* Problem to solve
Go through the listing and copy each line with the string "completion".

* Records shown
- - -

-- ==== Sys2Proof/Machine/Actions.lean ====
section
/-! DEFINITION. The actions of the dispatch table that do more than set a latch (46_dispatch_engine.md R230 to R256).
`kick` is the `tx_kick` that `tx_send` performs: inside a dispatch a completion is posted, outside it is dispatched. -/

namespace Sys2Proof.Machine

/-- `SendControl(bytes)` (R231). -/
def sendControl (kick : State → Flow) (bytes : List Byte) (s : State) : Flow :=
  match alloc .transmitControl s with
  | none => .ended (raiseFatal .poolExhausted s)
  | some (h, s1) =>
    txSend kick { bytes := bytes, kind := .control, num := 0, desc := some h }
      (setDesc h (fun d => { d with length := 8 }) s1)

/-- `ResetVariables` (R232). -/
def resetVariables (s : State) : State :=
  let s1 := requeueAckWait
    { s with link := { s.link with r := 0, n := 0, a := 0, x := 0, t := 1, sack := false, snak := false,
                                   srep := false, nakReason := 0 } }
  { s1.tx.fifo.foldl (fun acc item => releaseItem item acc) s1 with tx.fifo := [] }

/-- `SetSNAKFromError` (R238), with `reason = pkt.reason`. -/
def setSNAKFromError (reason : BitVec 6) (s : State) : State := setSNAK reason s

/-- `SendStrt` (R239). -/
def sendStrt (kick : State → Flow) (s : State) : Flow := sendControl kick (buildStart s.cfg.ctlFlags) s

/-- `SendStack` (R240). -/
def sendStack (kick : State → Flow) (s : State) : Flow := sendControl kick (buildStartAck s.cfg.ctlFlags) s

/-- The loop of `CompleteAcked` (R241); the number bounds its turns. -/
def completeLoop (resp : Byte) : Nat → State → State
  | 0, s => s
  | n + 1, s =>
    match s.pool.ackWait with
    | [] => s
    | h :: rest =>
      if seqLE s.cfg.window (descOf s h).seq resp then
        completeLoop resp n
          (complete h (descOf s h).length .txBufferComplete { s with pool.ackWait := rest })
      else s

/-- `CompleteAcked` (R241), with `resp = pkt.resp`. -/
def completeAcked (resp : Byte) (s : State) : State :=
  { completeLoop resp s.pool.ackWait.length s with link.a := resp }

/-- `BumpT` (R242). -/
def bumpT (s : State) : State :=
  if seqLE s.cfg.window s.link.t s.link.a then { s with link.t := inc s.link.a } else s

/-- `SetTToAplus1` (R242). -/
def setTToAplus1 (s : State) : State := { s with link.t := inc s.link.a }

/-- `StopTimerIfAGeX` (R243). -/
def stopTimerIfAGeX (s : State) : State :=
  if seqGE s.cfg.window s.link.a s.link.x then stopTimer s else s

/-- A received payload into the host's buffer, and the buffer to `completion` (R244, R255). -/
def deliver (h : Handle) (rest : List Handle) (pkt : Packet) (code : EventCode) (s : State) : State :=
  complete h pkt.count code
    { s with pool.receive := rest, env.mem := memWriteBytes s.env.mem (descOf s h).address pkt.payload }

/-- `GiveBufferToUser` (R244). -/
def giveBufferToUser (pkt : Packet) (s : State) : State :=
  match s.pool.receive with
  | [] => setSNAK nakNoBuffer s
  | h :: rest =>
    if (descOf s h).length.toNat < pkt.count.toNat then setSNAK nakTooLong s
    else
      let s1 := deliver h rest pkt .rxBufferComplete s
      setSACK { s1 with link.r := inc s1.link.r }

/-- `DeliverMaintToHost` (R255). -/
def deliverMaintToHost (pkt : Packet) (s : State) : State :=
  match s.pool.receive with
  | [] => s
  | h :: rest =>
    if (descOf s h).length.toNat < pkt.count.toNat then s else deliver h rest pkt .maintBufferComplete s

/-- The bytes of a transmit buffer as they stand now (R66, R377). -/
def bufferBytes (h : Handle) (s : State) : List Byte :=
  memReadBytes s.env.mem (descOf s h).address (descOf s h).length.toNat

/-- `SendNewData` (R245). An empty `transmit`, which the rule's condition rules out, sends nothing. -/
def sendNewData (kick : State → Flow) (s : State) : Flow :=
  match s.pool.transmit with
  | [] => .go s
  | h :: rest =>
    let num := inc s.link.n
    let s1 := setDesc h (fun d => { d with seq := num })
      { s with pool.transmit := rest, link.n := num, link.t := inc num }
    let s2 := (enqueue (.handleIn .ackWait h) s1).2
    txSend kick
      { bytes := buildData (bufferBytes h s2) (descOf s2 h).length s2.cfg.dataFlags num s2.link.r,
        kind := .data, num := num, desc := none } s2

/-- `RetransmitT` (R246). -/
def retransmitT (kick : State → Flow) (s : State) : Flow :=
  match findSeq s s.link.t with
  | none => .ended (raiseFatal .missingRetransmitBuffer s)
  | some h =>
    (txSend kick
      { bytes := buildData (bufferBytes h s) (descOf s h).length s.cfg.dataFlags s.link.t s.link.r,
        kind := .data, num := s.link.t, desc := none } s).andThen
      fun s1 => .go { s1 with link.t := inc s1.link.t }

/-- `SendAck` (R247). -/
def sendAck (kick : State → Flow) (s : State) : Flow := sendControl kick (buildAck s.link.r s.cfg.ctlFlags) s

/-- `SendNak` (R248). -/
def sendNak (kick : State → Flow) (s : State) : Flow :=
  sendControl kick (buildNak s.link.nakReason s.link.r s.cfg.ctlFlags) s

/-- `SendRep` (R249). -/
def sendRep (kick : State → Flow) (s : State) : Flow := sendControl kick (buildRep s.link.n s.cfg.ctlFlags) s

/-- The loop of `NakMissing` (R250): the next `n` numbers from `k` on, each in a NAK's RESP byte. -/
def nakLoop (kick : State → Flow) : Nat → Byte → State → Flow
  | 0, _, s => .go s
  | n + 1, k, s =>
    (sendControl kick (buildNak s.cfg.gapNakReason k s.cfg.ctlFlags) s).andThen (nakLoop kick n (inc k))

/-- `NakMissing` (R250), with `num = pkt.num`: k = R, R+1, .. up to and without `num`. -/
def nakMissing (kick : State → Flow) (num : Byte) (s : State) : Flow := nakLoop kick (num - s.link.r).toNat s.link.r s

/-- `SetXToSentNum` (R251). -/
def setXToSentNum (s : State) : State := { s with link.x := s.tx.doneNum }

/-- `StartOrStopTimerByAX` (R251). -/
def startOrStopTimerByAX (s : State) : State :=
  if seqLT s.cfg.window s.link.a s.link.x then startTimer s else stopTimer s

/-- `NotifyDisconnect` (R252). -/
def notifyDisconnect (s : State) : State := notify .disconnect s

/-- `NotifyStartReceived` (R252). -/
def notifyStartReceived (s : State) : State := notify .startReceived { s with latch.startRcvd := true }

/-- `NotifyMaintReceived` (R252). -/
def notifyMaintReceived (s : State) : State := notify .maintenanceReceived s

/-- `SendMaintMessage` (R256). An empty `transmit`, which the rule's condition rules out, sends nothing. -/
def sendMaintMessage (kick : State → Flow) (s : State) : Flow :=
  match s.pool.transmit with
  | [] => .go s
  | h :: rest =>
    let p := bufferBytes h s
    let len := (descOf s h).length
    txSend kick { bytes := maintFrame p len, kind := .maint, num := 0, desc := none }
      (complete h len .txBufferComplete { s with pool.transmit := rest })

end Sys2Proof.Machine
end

- - -

* Answer to the exercise
`kick` is the `tx_kick` that `tx_send` performs: inside a dispatch a completion is posted, outside it is dispatched. -/
/-- A received payload into the host's buffer, and the buffer to `completion` (R244, R255). -/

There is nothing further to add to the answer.